Link didnt work for me.


----------



## Joby Becker (Dec 13, 2009)

fixed it...of course it is in prey..LOL...it is my own dog..


----------



## Tiago Fontes (Apr 17, 2011)

LOL... Dude!


----------



## Brian McQuain (Oct 21, 2009)

She selling at the bargain price of $75,000?


----------



## Joby Becker (Dec 13, 2009)

Tiago Fontes said:


> LOL... Dude!


I often wonder what the dog would do if I toss my bare arm up there..maybe I will get drunk later and try that...although that might either confuse the dog, or screw up our boundary system royally, as it is touchy as it is right now....

I "think" she might bite me..I know I would never try it with just a sweatshirt or jacket on...too much hidden sleeve, and suit work, but then again she has civil work too, so who knows....

Brian, the dog is only 50,000 right now, but once I proof it with a "badguy" (hidden) the price goes up to 75,000, unless she does better than that GSD did, then it is 90,000.


----------



## Tiago Fontes (Apr 17, 2011)

Better try it with your decoy, if you ask me...lol


----------



## Brian McQuain (Oct 21, 2009)

Sold. I like how you trained her to be camouflaged...does she have a stealth mode? Stealth b&h and attack? That would really impress my friends at the yacht club.

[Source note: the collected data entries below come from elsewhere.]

theorem Effect.pc {i : Instr} {s t : State} (h : Effect i s t) (hkeeps : writesPc i = false) : t.pc = s.pc := by
  cases h with
  | result _ _ _ frame | store _ _ _ _ _ frame => exact frame.pc
  | jump _ _ _ hpc | call _ _ _ hpc => exact nomatch hkeeps.symm.trans hpc
  | sentinel | fatal => rfl
  | trap _ _ _ served => exact served.pc

theorem Effect.words {i : Instr} {s t : State} (h : Effect i s t) (hkeeps : isStore i = false) :
    memSameBut [s.config.kbsrAddr, s.config.kbdrAddr] s t := by
  intro a ha
  obtain ⟨hs, hd⟩ : a ≠ s.config.kbsrAddr ∧ a ≠ s.config.kbdrAddr := by simpa using ha
  cases h with
  | result _ _ _ frame => exact frame.word a hs hd
  | store _ _ _ _ hstore => exact nomatch hkeeps.symm.trans hstore
  | jump | call | sentinel | fatal => rfl
  | trap _ _ _ served => exact served.word hs hd

/-- Settles O20: each column of the table from the effect of the instruction; RTI and RES by their own equations. -/
theorem registerWritesAreThoseOfTheTable : Obligations.RegisterWritesAreThoseOfTheTable := by
  intro i s t hwf hexec
  have heffect := effect_of_exec hexec
  refine ⟨heffect.regs hwf, heffect.link, heffect.pc, heffect.words, heffect.cond_of_not_flagDest, ?_⟩
  rintro ⟨ign, rfl | rfl⟩
  · obtain rfl := Host.Outcome.next.inj ((exec_rti s ign).symm.trans hexec)
    exact ⟨⟨_, _, _, rfl⟩, fun _ _ => rfl⟩
  · obtain rfl := Host.Outcome.next.inj ((exec_res s ign).symm.trans hexec)
    exact ⟨⟨_, _, _, rfl⟩, fun _ _ => rfl⟩

/-! ### Input -/

/-- Settles O23: each instruction that takes no input computes the next state from the other fields; a BR, whose test
reads `cond`, in both outcomes of the test. -/
theorem inputReachesOnlyReadsAndGetc : Obligations.InputReachesOnlyReadsAndGetc := by
  intro i s t input htakes hexec
  cases i with
  | ld | ldi | ldr | sti | getc | puts | trap => exact nomatch htakes
  | br n z p off =>
    rw [exec_br] at hexec ⊢
    obtain rfl := Host.Outcome.next.inj hexec
    split
    · exact ⟨rfl, rfl⟩
    · exact ⟨rfl, rfl⟩
  | _ =>
    cases hexec
    exact ⟨rfl, rfl⟩

end Sys2Proof.Machine
end

section
/-! What memory holds: the canonical form as the contents of its cells (20_memory.md R40, R59), and an image from its bytes
to the words it loads (R50 to R52). -/

namespace Sys2Proof.Machine

/-! ### The cells of a canonical memory -/

theorem cellAt_of_mem {c : Host.Cell} {l : List Host.Cell} (hsorted : l.Pairwise (fun c d => c.1 < d.1)) (hc : c ∈ l) :
    cellAt c.1 l = c.2 := by
  induction l with
  | nil => cases hc
  | cons d rest ih =>
    obtain ⟨hd, hrest⟩ := List.pairwise_cons.1 hsorted
    rcases List.mem_cons.1 hc with rfl | hc
    · simp [cellAt]
    · rw [cellAt, if_neg (Nat.ne_of_lt (hd c hc))]
      exact ih hrest hc

theorem mem_of_cellAt {c : Host.Cell} {l : List Host.Cell} (h : cellAt c.1 l = c.2) (hlisted : c.2 ≠ Memory.unlisted) :
    c ∈ l := by
  induction l with
  | nil => exact absurd h.symm hlisted
  | cons d rest ih =>
    rw [cellAt] at h
    split at h
    · rename_i hkey
      exact Prod.ext hkey h ▸ List.mem_cons_self
    · exact List.mem_cons_of_mem d (ih h)

theorem highByte_readWord (m : Memory) (a : Word) : highByte (m.readWord a) = cellAt (cellKey a) m.cells :=
  BitVec.extractLsb'_append_eq_left

theorem lowByte_readWord (m : Memory) (a : Word) : lowByte (m.readWord a) = cellAt (cellKey a + 1) m.cells :=
  BitVec.extractLsb'_append_eq_right

/-- Every storage cell is a half of some word. -/
theorem exists_cellKey {k : Nat} (h : k < Memory.size) : ∃ a : Word, k = cellKey a ∨ k = cellKey a + 1 := by
  simp only [Memory.size, Config.memWords] at h
  refine ⟨BitVec.ofNat 16 (k / 2), ?_⟩
  rw [cellKey, BitVec.toNat_ofNat]
  omega

theorem cellAt_eq_of_readWord_eq {m m' : Memory} (h : ∀ a, m.readWord a = m'.readWord a) {k : Nat}
    (hk : k < Memory.size) : cellAt k m.cells = cellAt k m'.cells := by
  obtain ⟨a, rfl | rfl⟩ := exists_cellKey hk
  · rw [← highByte_readWord, h, highByte_readWord]
  · rw [← lowByte_readWord, h, lowByte_readWord]
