-- ==== Sys2Proof/Tests/Slice0.lean ====
section
/-! SUPPORT. Tests. Expected values are from spec/ (the source of each is in its comment), most of them the vectors of
95_test_vectors.md; after them, one witness for each statement of Obligations.lean that has hypotheses. -/

namespace Sys2Proof.Machine.Tests

/-- A part of the state after a step that goes on. -/
def after {α : Type} (r : Result) (f : State → α) : Option α :=
  match r with
  | .next t => some (f t)
  | .fault _ => none
  | .refused _ => none

/-- Why a step stops. -/
def stop (r : Result) : Option Fault :=
  match r with
  | .next _ => none
  | .fault e => some e
  | .refused _ => none

/-- The next event is a 32-bit write of `v` at offset `off`. -/
def writing (s : State) (off : Nat) (v : U32) : State :=
  { s with events := [.host (.write (s.params.base + off) (.w32 v))] }

/-- The digest E of 95_test_vectors.md. -/
def digestE : Digest :=
  ⟨0xE3B0C442#32, 0x98FC1C14#32, 0x9AFBF4C8#32, 0x996FB924#32, 0x27AE41E4#32, 0x649B934C#32, 0xA495991B#32, 0x7852B855#32⟩

/-! Well-formedness: each check refuses a term that carries a code of another row. -/

theorem test_wf_reservedCmdLow : (Instr.reservedCmdLow 0x8#4 0#28).wellFormed = false := by decide
theorem test_wf_reservedCmdHigh : (Instr.reservedCmdHigh 0x7#4 0#28).wellFormed = false := by decide
theorem test_wf_reservedPhaseAB : (Instr.reservedPhaseAB 0xC#4).wellFormed = false := by decide
theorem test_wf_reservedPhaseCF : (Instr.reservedPhaseCF 0xB#4).wellFormed = false := by decide

/-! Decoding: command words and phase codes written out from 30_encoding.md R112 and R115. -/

theorem test_decode_nop : decode (.command 0b0001_0010_0011_0100_0101_0110_0111_0000#32) = .nop 0x1234567#28 := by decide
theorem test_decode_start : decode (.command 0b0000_0000_0000_0000_0000_0000_0000_0001#32) = .start 0#28 := by decide
theorem test_decode_abort : decode (.command 0b1000_0000_0000_0000_0000_0000_0000_0010#32) = .abort 0x8000000#28 := by
  decide
theorem test_decode_clrerr : decode (.command 0b0000_0000_0000_0000_0000_0000_0000_0011#32) = .clrerr 0#28 := by decide
theorem test_decode_reservedCmdLow :
    decode (.command 0x00000004#32) = .reservedCmdLow 0b0100#4 0#28 ∧
    decode (.command 0x00000017#32) = .reservedCmdLow 0b0111#4 1#28 := by decide
theorem test_decode_reservedCmdHigh :
    decode (.command 0x00000008#32) = .reservedCmdHigh 0b1000#4 0#28 ∧
    decode (.command 0x0000000F#32) = .reservedCmdHigh 0b1111#4 0#28 := by decide
theorem test_decode_phases :
    decode (.phase 0b0000#4) = .idleHold ∧ decode (.phase 0b0001#4) = .seedAdvance ∧
    decode (.phase 0b0010#4) = .stateDerive ∧ decode (.phase 0b0011#4) = .fillStep ∧
    decode (.phase 0b0100#4) = .bounceInit ∧ decode (.phase 0b0101#4) = .bounceStep ∧
    decode (.phase 0b0110#4) = .diffTest ∧ decode (.phase 0b0111#4) = .nonceInc ∧
    decode (.phase 0b1000#4) = .foundHold := by decide
theorem test_decode_reserved_phases :
    decode (.phase 0b1001#4) = .reservedPhase9 ∧ decode (.phase 0b1010#4) = .reservedPhaseAB 0xA#4 ∧
    decode (.phase 0b1011#4) = .reservedPhaseAB 0xB#4 ∧ decode (.phase 0b1100#4) = .reservedPhaseCF 0xC#4 ∧
    decode (.phase 0b1111#4) = .reservedPhaseCF 0xF#4 := by decide
theorem test_decodeTableWord :
    decodeTableWord 32 0x00000001 = some (.start 0#28) ∧ decodeTableWord 8 0x03 = some .fillStep ∧
    decodeTableWord 0 0 = none ∧ decodeTableWord 40 0 = none := by decide
/-- The next step runs the placed code: START from reset (R251), and a phase code. -/
theorem test_withFetchWord :
    after (step (State.reset.withFetchWord 32 0x00000001)) (fun t => statusWord t) = some 0x00000011#32 ∧
    after (step (State.reset.withFetchWord 8 0x01)) (fun t => t.seed) = some 0x2FD89DDCD351E3DC#64 := by decide

/-! Host commands. -/

/-- TV-CMD-2. -/
theorem test_nop_tv_cmd_2 : after (step (writing State.reset 0 0x12345670#32)) (fun t => statusWord t) = some 0#32 := by
  decide
/-- TV-CMD-1 and TV-LD-1: digest E, BUF_LEN 8, DIFFICULTY 0. -/
theorem test_start_tv_cmd_1 :
    after (step (writing { State.reset with digest := digestE, bufLen := 8#32, diff := 0#8 } 0 1#32))
      (fun t => (statusWord t, t.nonce, t.seed)) = some (0x00000011#32, 0#32, 0x001ED8B55FAC9DEC#64) ∧
    after (step (writing { State.reset with digest := digestE, bufLen := 8#32, diff := 0#8 } 0 1#32))
      (fun t => (t.lh, t.diffL, t.nL)) =
    some (⟨0xE3B0C44298FC1C14#64, 0x9AFBF4C8996FB924#64, 0x27AE41E4649B934C#64, 0xA495991B7852B855#64⟩, 0#8, 8#32) := by
  decide
/-- TV-ERR-1, TV-ERR-2 (BAD_BUF_LEN) and TV-ERR-5 (BUSY_START in BOUNCE). -/
theorem test_start_refused_tv_err :
    after (step (writing { State.reset with bufLen := 0#32 } 0 1#32)) (fun t => statusWord t) = some 0x00000300#32 ∧
    after (step (writing { State.reset with bufLen := 0x00100001#32 } 0 1#32)) (fun t => statusWord t) =
      some 0x00000300#32 ∧
    after (step (writing { State.reset with phase := phBounce } 0 1#32)) (fun t => statusWord t) =
      some 0x00000251#32 := by decide
/-- TV-CMD-6: ABORT in FOUND keeps RESULT. -/
theorem test_abort_tv_cmd_6 :
    after (step (writing { State.reset with phase := phFound, acc := 0xA1E7C0C910663CA1#64 } 0 2#32))
      (fun t => (statusWord t, t.acc)) = some (0#32, 0xA1E7C0C910663CA1#64) := by decide
/-- TV-CMD-8: ABORT in BOUNCE with nonce 5. -/
theorem test_abort_tv_cmd_8 :
    after (step (writing { State.reset with phase := phBounce, nonce := 5#32 } 0 2#32)) (fun t => (t.phase, t.nonce)) =
      some (phIdle, 5#32) := by decide
/-- TV-CMD-7. -/
theorem test_clrerr_tv_cmd_7 :
    after (step (writing { State.reset with err := .badBufLen } 0 3#32)) (fun t => statusWord t) = some 0#32 := by decide
/-- TV-CMD-5, first write. -/
theorem test_reservedCmdLow_tv_cmd_5 :
    after (step (writing State.reset 0 7#32)) (fun t => statusWord t) = some 0x00000100#32 := by decide
/-- TV-CMD-4, and TV-ERR-6 (the first error stays). -/
theorem test_reservedCmdHigh_tv_cmd_4 :
    after (step (writing State.reset 0 0xF#32)) (fun t => statusWord t) = some 0x00000100#32 ∧
    after (step (writing { State.reset with err := .badBufLen } 0 0xF#32)) (fun t => statusWord t) =
      some 0x00000300#32 := by decide

/-! Micro-operations. -/

/-- R256, R257: nothing changes. -/
theorem test_holds : step { State.reset with phase := phIdle } = .next State.reset ∧
    step { State.reset with phase := phFound } = .next { State.reset with phase := phFound } := ⟨rfl, rfl⟩
/-- TV-SEED-1, k = 1 and k = 2. -/
theorem test_seedAdvance_tv_seed_1 :
    after (exec .seedAdvance State.reset) (fun t => (t.seed, t.phase)) = some (0x2FD89DDCD351E3DC#64, phDerive) ∧
    after (exec .seedAdvance { State.reset with seed := 0x2FD89DDCD351E3DC#64 }) (fun t => t.seed) =
      some 0xD72BCC3AEDDA868C#64 := by decide
/-- TV-FILL-2. -/
theorem test_stateDerive_tv_fill_2 :
    after (exec .stateDerive { State.reset with lh := loadLongHash (digestBytes digestE), seed := 0x2FD89DDCD351E3DC#64 })
      (fun t => (t.gen, t.fidx, t.phase)) =
    some (⟨0xCC68599E4BADFFC8#64, 0xB52369144A3E5AF8#64, 0x0876DC38B7CA7090#64, 0x8B4D04C7AB035B89#64⟩, 0#32, phFill) := by
  decide
/-- TV-FILL-1, first entry: TV-PRNG-1, call 1. -/
theorem test_fillStep_tv_fill_1 :
    after (exec .fillStep { State.reset with phase := phFill, gen := ⟨1#64, 2#64, 3#64, 4#64⟩, nL := 3#32 })
      (fun t => (bufValue t 0, t.gen, t.fidx, t.phase)) =
    some (5#64, ⟨7#64, 0#64, 0x40002#64, 0x0000C00000000000#64⟩, 1#32, phFill) := by decide
/-- TV-FILL-1, last entry: TV-PRNG-1, call 3; BINIT (R181). -/
theorem test_fillStep_last_tv_fill_1 :
    after (exec .fillStep { State.reset with
        phase := phFill
        gen := ⟨0x0000C00000000007#64, 0x0000000000040005#64, 0x0000000000040005#64, 0x0000000018000000#64⟩
        nL := 3#32
        fidx := 2#32
        buf := [(0, 5#64), (1, 0x0000C00000000007#64)] })
      (fun t => (t.buf, t.gen, t.phase)) =
    some ([(0, 5#64), (1, 0x0000C00000000007#64), (2, 0x0000C00018000007#64)],
      ⟨0x0000C00018040002#64, 0x0000C00000000007#64, 0x0000C008000E0002#64, 0x8000A00000000300#64⟩, phBinit) := by decide

/-- The state after the fill of TV-FILL-2: digest E, nonce 0, N_L = 8. -/
def filled8 : State :=
  { State.reset with
    phase := phBinit
    nL := 8#32
    fidx := 8#32
    gen := ⟨0x4F610D1F3285C361#64, 0x3226101B195979AE#64, 0xFF4CFE50E09020A9#64, 0x4992B761D7050F18#64⟩
    buf := [(0, 0x57B55E65F6B15B51#64), (1, 0x92345C1B784B7AE0#64), (2, 0x9846F9554AE346BA#64),
      (3, 0xEC90883DA3A30189#64), (4, 0xADE52346EFAF085C#64), (5, 0xF02F25FAC72D6537#64),
      (6, 0x78D96F70FA1279AE#64), (7, 0x7A5E77247D4CA586#64)] }

/-- TV-BNC-1, BOUNCE_INIT. -/
theorem test_bounceInit_tv_bnc_1 :
    after (exec .bounceInit filled8) (fun t => (t.acc, t.round, t.phase)) =
      some (0x57B55E65F6B15B51#64, 0#11, phBounce) := by decide
/-- TV-BNC-1, round 1. -/
theorem test_bounceStep_tv_bnc_1 :
    after (exec .bounceStep { filled8 with phase := phBounce, acc := 0x57B55E65F6B15B51#64 })
      (fun t => (t.acc, t.round, t.phase)) = some (0xC581027E8EFA21B1#64, 1#11, phBounce) := by decide
/-- R206: TEST after the 1024th round. -/
theorem test_bounceStep_last :
    after (exec .bounceStep { filled8 with phase := phBounce, round := 1023#11 }) (fun t => (t.round, t.phase)) =
      some (1024#11, phTest) := by decide
/-- TV-LZC-2: 0005C60269D42294 passes 13 and not 14. -/
theorem test_diffTest_tv_lzc_2 :
    after (exec .diffTest { State.reset with acc := 0x0005C60269D42294#64, diffL := 13#8 }) (fun t => t.phase) =
      some phFound ∧
    after (exec .diffTest { State.reset with acc := 0x0005C60269D42294#64, diffL := 14#8 }) (fun t => t.phase) =
      some phIncr := by decide
/-- TV-LZC-2: 0 passes 64 and not 65. -/
theorem test_diffTest_zero_tv_lzc_2 :
    after (exec .diffTest { State.reset with diffL := 64#8 }) (fun t => t.phase) = some phFound ∧
    after (exec .diffTest { State.reset with diffL := 65#8 }) (fun t => t.phase) = some phIncr := by decide
/-- TV-SEED-2: the nonce wraps, the seed does not restart. -/
theorem test_nonceInc_tv_seed_2 :
    after (exec .nonceInc { State.reset with nonce := 0xFFFFFFFF#32, seed := 0x6A6AD2455FAC9DEC#64 })
      (fun t => (t.nonce, t.phase, t.seed)) = some (0#32, phSeed, 0x6A6AD2455FAC9DEC#64) := by decide
/-- R116. -/
theorem test_reservedPhase :
    stop (step { State.reset with phase := 0x9#4 }) = some (.reservedPhase 0x9#4) ∧
    stop (step { State.reset with phase := 0xB#4 }) = some (.reservedPhase 0xB#4) ∧
    stop (step { State.reset with phase := 0xF#4 }) = some (.reservedPhase 0xF#4) := by decide

/-! The units' functions, the window, and the bus. -/

/-- TV-BNC-2, N_L = 2: a whole attempt for digest E, nonce 0. -/
theorem test_attempt_tv_bnc_2 :
    attempt (loadLongHash (digestBytes digestE)) 0x2FD89DDCD351E3DC#64 2#32 =
      (0x92345C1B784B7AE0#64,
        ⟨0x32DC5EE02543D808#64, 0xDF4DE862E072AB87#64, 0xFB2843359D7D1CCB#64, 0xA7D7085C68D39585#64⟩) := by
  decide +kernel
/-- TV-BIDX-2, TV-BIDX-4, TV-BIDX-7, TV-BIDX-9. -/
theorem test_bounceIndex_tv_bidx :
    bounceIndex 0xFFFFFFFFFFFFFFFF#64 3#32 = 1#32 ∧ bounceIndex 0x0000000080000000#64 7#32 = 0#32 ∧
    bounceIndex 0xFFFFFFFFFFFFFFFF#64 0x80000005#32 = 2147483647#32 ∧
    bounceIndex 0x000000007FFFFFFE#64 0x7FFFFFFF#32 = 2147483646#32 := by decide
/-- TV-LZC-1. -/
theorem test_lzc64_tv_lzc_1 :
    lzc64 0#64 = 64 ∧ lzc64 1#64 = 63 ∧ lzc64 0x8000000000000000#64 = 0 ∧ lzc64 0x00000000FFFFFFFF#64 = 32 ∧
    lzc64 0x0000000100000000#64 = 31 ∧ lzc64 0x0005C60269D42294#64 = 13 := by decide
/-- TV-ERR-3: a 32-bit read at offset 0x01. -/
theorem test_read_unaligned_tv_err_3 :
    after (step { State.reset with events := [.host (.read 0x01 .w32)] }) (fun t => (statusWord t, t.bus)) =
      some (0x00000400#32, some ⟨true, some 0#32⟩) := by decide
/-- TV-ERR-4: a 16-bit write of 1 at offset 0 performs no START. -/
theorem test_write16_tv_err_4 :
    after (step { State.reset with events := [.host (.write 0x00 (.w16 1#16))] }) (fun t => statusWord t) =
      some 0x00000400#32 := by decide
/-- TV-FSM-12: a write of 0x1234 to DIFFICULTY reads back 0x34. -/
theorem test_difficulty_tv_fsm_12 :
    after (step (writing State.reset 0x08 0x1234#32)) (fun t => regRead t .difficulty) = some 0x00000034#32 := by decide
/-- TV-FSM-12: a read of SEED_LO after reset. -/
theorem test_read_seed_tv_fsm_12 :
    after (step { State.reset with events := [.host (.read 0x40 .w32)] }) (fun t => t.bus) =
      some (some ⟨false, some 0x5FAC9DEC#32⟩) := by decide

But seriously, Ill second Tiago...dude!


----------



## Joby Becker (Dec 13, 2009)

Who's next? 

I figure if the dog will do it, "playing" with its owner, it should be a cinch with a decoy...

c'mon people...make some videos, could be funny...might make your dog worth 70,000 more.....


----------



## Gerald Dunn (Sep 24, 2011)

That's not a phone book!!!! :-\" the first guy had a bigger phone book than you.


----------



## Joby Becker (Dec 13, 2009)

Gerald Dunn said:


> That's not a phone book!!!! :-\" the first guy had a bigger phone book than you.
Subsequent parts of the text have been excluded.